**Work order:** Go through the records and filter out every line lacking the word "sendAll"; copy the lines that remain.

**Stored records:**
-- ==== Sys2Proof/Machine/Tick.lean ====
section
/-! DEFINITION. The tick: RUN, the dispatch cut, TICK_NOTE, the hold point, held edges and the deadline, the edge and what it
starts, PITCH at a hub, and a span member's tick (R39, R163-R182, R255, R362, R363). Times are in cycles, periods in ns. -/

namespace Sys2Proof.Machine

open Sys2Proof

/-! ### Periods (R165, R166) -/

/-- Now is a moment of the grid: an edge may be issued. -/
def State.onGrid (s : State) : Bool := s.now % 3 == 0

def State.withTick (s : State) (g : Tick → Tick) : State := { s with tick := g s.tick }

/-! ### RUN and the latch of TICK_HI -/

/-- RUN_WRITE: a write to RUN (R167). In FOLLOW it only sets the bit. -/
def State.writeRun (s : State) (run : Bool) : State :=
  if s.bru.step ≠ 15 then s
  else
    let s := s.withTick (fun t => { t with ctrl := setBits t.ctrl 0 1 (b2n run) })
    match s.tick.st, run with
    | .stopped, true => s.withTick (fun t => { t.halt with st := .running, pred := gridUp s.now + cyc 4000 })
    | .running, _ | .held, _ => s.withTick (fun t => { t with stopReq := !run })
    | _, _ => s

def execRunWrite (run : Bool) (s : State) : Out := .next (s.writeRun run)

/-- TICK_NOW_LATCH: a read of VSF_TCK_NOW_LO (R165). -/
def State.latchNow (s : State) : State :=
  (s.withTick (fun t => { t with hiLatch := BitVec.ofNat 16 (bits t.num.toNat 32 16) })).emit
    (.regData (BitVec.ofNat 32 s.tick.num.toNat))

def execTickNowLatch (s : State) : Out := .next (if s.bru.step = 15 then s.latchNow else s.emit (.regData 0))

/-! ### The dispatch cut -/

/-- A cut is due: 2.000 µs before the predicted edge; on a member, once the lead's CUT form has come (DEDUCED). -/
def State.cutDue (s : State) : Bool :=
  match s.tick.st with
  | .running => !s.tick.cutDone && decide (s.tick.pred ≤ s.now + cyc 2000)
  | .follow => !s.tick.cutDone && s.tick.lead.isSome
  | _ => false

/-- Registers and notices that take effect at a cut, and the clusters that count from it (R182, R189, R209, R241). -/
def State.latchRegs (s : State) : State :=
  let s := s.mapFn (fun x => { x with
    capF := x.cap, cmtCtrlF := x.cmtCtrl, cmtTolF := x.cmtTol, throt := { x.throt with inForce := x.throt.noticed } })
  let s := forAll s.parts (fun s f => s.updFn f (fun x => { x with nLive := (s.live f).length })) s
  let k := s.kiln
  { s with kiln := { k with limitF := k.limit, idleF := k.idle, thermF := k.therm, didtF := k.didt, rcvF := k.rcv } }

/-- A replay waits one tick more for the members' ready reports (R229). -/
def State.waitReady (s : State) : State :=
  forAll s.parts (fun s f =>
    if (s.fnAt f).cst = .suspect ∧ !s.allReady f then s.updFn f (fun x => { x with readyWait := x.readyWait + 1 }) else s) s

/-- A member's cool ticks: its lead has dispatched no step of the job in the tick that runs (R197, R200). -/
def State.coolMembers (s : State) : State :=
  forAll s.parts (fun s f => s.updFn f (fun x =>
    let ran := match x.open_.head? with | some u => u.plid.isSome | none => true
    { x with coolDue := false, coolCnt := if x.coolDue && !ran then satInc x.coolCnt else x.coolCnt })) s

/-- A is clamped to the W of the coming tick, and ACC shows what the cut used (R189, R190). -/
def State.latchAcc (s : State) (per : Nat) : State :=
  forAll s.parts (fun s f => s.updFn f (fun x =>
    let a := x.clampBal per x.bal
    { x with bal := a, acc := BitVec.ofInt 32 (a.div (Q.ofNat 1000)).floor })) s

/-- PITCH of an image with its grants, for tick `tick` of this wafer (R255). -/
def pitchMsg (f plid : Nat) (rpl : BitVec 2) (tick : BitVec 48) (step : BitVec 32) (gops : List (BitVec 3)) (m : PitchImage) :
    PitchMsg :=
  { func := fnOfNat f, plid := BitVec.ofNat 11 plid, rpl := rpl, cmt := m.cmt
    tick := BitVec.ofNat 32 tick.toNat, heel := m.heel, commit := m.commit, step := step, gops := gops
    phases := m.phases.map (·.bars), bounds := m.binds.map (fun b => (b.ph, b.bar)) }

/-- PITCH of a choice (R253, R255). -/
def State.pitchOf (s : State) (f : Nat) (c : Choice) (tick : BitVec 48) : PitchMsg :=
  pitchMsg f c.image (if c.replay then (s.fnAt f).rpl + 1 else 0) tick c.step c.gops c.img

/-- A PITCH to the hubs of some fields. -/
def State.pitchTo (s : State) (hs : List Nat) (m : PitchMsg) : State :=
  s.sendAll ((hs.filter (fun h => !(s.hubAt h).muz)).map (fun h => .pitch h (s.hubAt h).epoch m))

/-- PITCH to every hub whose field holds a cluster of the partition. -/
def State.sendPitch (s : State) (f : Nat) (c : Choice) (tick : BitVec 48) : State :=
  s.pitchTo (s.fieldsOf f) (s.pitchOf f c tick)

/-- PITCH of the known-answer step that was chosen, to the hubs of its clusters (R255, R269). -/
def State.katPitch (s : State) (next : BitVec 48) : State :=
  match s.kat.cur with
  | some k =>
    if k.begun then s
    else s.pitchTo (k.set.map fieldOf).eraseDups (pitchMsg (k.owner.getD 0) k.run.plid 0 next k.run.key k.run.gops k.run.img)
  | none => s

/-- SB_PITCH of a choice (R363). -/
def State.sbPitchOf (s : State) (f : Nat) (c : Choice) : SbPitch :=
  let m := s.pitchOf f c 0
  { func := m.func, plid := m.plid, rpl := m.rpl, gops := m.gops, step := m.step }

/-- SB_TICK of the coming edge, with a time of the lead's time base. -/
def State.sbTick (s : State) (at_ : Nat) : SbTick :=
  let t := s.tick
  { tick := t.nextNum, pch := t.any && t.perNext != t.per, lvl := t.lvl, etime := BitVec.ofNat 48 (at_ / 3)
    stbf := BitVec.ofNat 8 (bits t.ctrl.toNat 8 8), per := BitVec.ofNat 27 t.perNext }

/-- LEVEL is in force for some job on this wafer: by its policy, by a fallback, or because a dispatch was levelled (R169). -/
def State.anyLevel (s : State) (dispatched : Bool) : Bool := dispatched || s.parts.any (fun f => (s.fnAt f).levels)

/-- What the cut sends: the lead's frames, and PITCH for every choice made here. -/
def State.sendCut (s : State) (next : BitVec 48) : State :=
  let lead := s.span.st == .lead
  let s := if lead then s.toAll (.tickCut (s.sbTick s.tick.pred)) else s
  forAll s.parts (fun s f =>
    match (s.fnAt f).choice with
    | some c =>
      if (s.fnAt f).job && !lead then s
      else
        let s := s.sendPitch f c next
        if (s.fnAt f).job then s.toAll (.pitch (s.sbPitchOf f c)) else s
    | none => s) (s.katPitch next)

/-- The work of a cut, in order: what takes effect at it, retries, decisions, messages, views (R39, R195, R259, R265). -/
def State.cutWork (s : State) : State :=
  let follow := s.tick.st == .follow
  let next := s.tick.nextNum
  let s := (((if follow then s else s.chooseSwitch next).latchRegs).retrySlots).waitReady
  let per0 := if follow then s.tick.perNext else s.setPer
  let d := (if follow then s.coolMembers else s).decideAll per0 next
  let s := d.1.katUnowned next
  let s := if follow then (s.latchAcc per0).withTick (fun t => { t with cutDone := true })
    else
      let lvl := s.anyLevel d.2.2
      (s.latchAcc d.2.1).withTick (fun t => { t with cutDone := true, perNext := d.2.1, lvl := lvl })
  (s.sendCut next).cutViews

/-- DISPATCH_CUT. RUN written 0 stops the generator here; a lead that leaves dissolves its span here. -/
def State.cut (s : State) : State :=
  if !s.cutDue then s
  else if s.tick.stopReq then s.withTick Tick.halt
  else
    let s := s.cutLeaves
    if s.tick.st = .stopped then s else s.cutWork

def execDispatchCut (s : State) : Out := .next s.cut

/-! ### TICK_NOTE -/

/-- The note of the coming edge. -/
def State.tickNote (s : State) : TickNote :=
  let m := s.sbTick 0
  let pch := match s.tick.lead with | some l => l.pch | none => m.pch
  { tick := BitVec.ofNat 32 s.tick.nextNum.toNat, pch := pch, lvl := s.tick.lvl, per := m.per }

/-- A member whose own heel point is unreleased asks the lead to hold (R181). -/
def State.askHold (s : State) : State :=
  if s.span.st != .member || s.heelsDone then s
  else
    let n := match s.tick.lead with | some m => m.tick | none => s.tick.nextNum
    ({ s with span := { s.span with holds := s.self :: s.span.holds } }).toWafer s.span.lead.toNat (.hold n true)

/-- TICK_NOTE_INJECT: 1.500 µs before the predicted edge, to every hub (R169). -/
def State.injectNote (s : State) : State :=
  if !s.tick.cutDone || s.tick.noted || s.tick.st == .held || !decide (s.tick.pred ≤ s.now + cyc 1500) then s
  else
    let n := s.tickNote
    ((s.sendAll (s.hubsUp.map (fun h => .tickNote h none n))).withTick (fun t => { t with noted := true })).askHold

def execTickNoteInject (s : State) : Out := .next s.injectNote

/-- TICK_NOTE at a hub, which forwards it to its in-service CSNs; at a CSN, which keeps it for the coming edge; the port of a
CSN in reset discards it (R67, R169, R170). -/
def State.noteAt (s : State) (h : Nat) (cl : Option Nat) (n : TickNote) : State :=
  let s := s.taken (.tickNote h cl n)
  match cl with
  | none => if (s.hubAt h).muz then s else s.sendAll ((s.fieldLive h).map (fun c => .tickNote h (some c) n))
  | some c =>
    if (s.csnAt c).rst.isSome then s.updCsn c (fun x => { x with eject := x.eject + 1 })
    else s.updCsn c (fun x => { x with note := some n.tick })

def execTickNote (hub : Field) (cl : Option Loc) (n : TickNote) (s : State) : Out :=
  let c := cl.map (fun l => Cluster.id ⟨hub, l⟩)
  let m := Msg.tickNote hub.val c n
  .next (if s.stopped m then s.stopMsg m else s.noteAt hub.val c n)

/-- The edge that a repeater predicts has been due for 10 ns, and it has issued none (R63). -/
def State.edgeMissing (s : State) (h : Nat) : Bool :=
  match (s.hubAt h).edgeAt with | some e => decide (e + cyc 10 ≤ s.now) | none => false

/-- SPINE_EDGE_MISSING: the repeater issues the edge from its counter, muzzles its spine input and reports it (R63). -/
def State.spineLate (s : State) (h : Nat) : State :=
  if !s.edgeMissing h then s
  else
    let s := (s.updHub h (fun x => { x with edgeAt := none })).emit (.csnEdge h)
    if (s.hubAt h).spineMuz then s
    else (s.updHub h (fun x => { x with spineMuz := true })).report 0x11 (unitId .spine h) 1 0 5 none

def execSpineEdgeMissing (hub : Field) (s : State) : Out := .next (s.spineLate hub.val)

/-! ### The edge: accounts, steps, hubs -/

/-- The choice that the edge starts (R39): the step before it has ended, and the commit record still allows it. -/
def State.startable (s : State) (f : Nat) : Option Choice :=
  let x := s.fnAt f
  match x.choice with
  | none => none
  | some c =>
    let cmtOk := if c.replay then x.cst == .suspect else x.cst != .suspect && x.cst != .failed && x.cst != .poisoned
    if x.run.isNone && x.rst.isNone && !x.broken && (s.plAt c.plid).st == .running && cmtOk then some c else none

**Task solution:**
  s.sendAll ((hs.filter (fun h => !(s.hubAt h).muz)).map (fun h => .pitch h (s.hubAt h).epoch m))
    ((s.sendAll (s.hubsUp.map (fun h => .tickNote h none n))).withTick (fun t => { t with noted := true })).askHold
  | none => if (s.hubAt h).muz then s else s.sendAll ((s.fieldLive h).map (fun c => .tickNote h (some c) n))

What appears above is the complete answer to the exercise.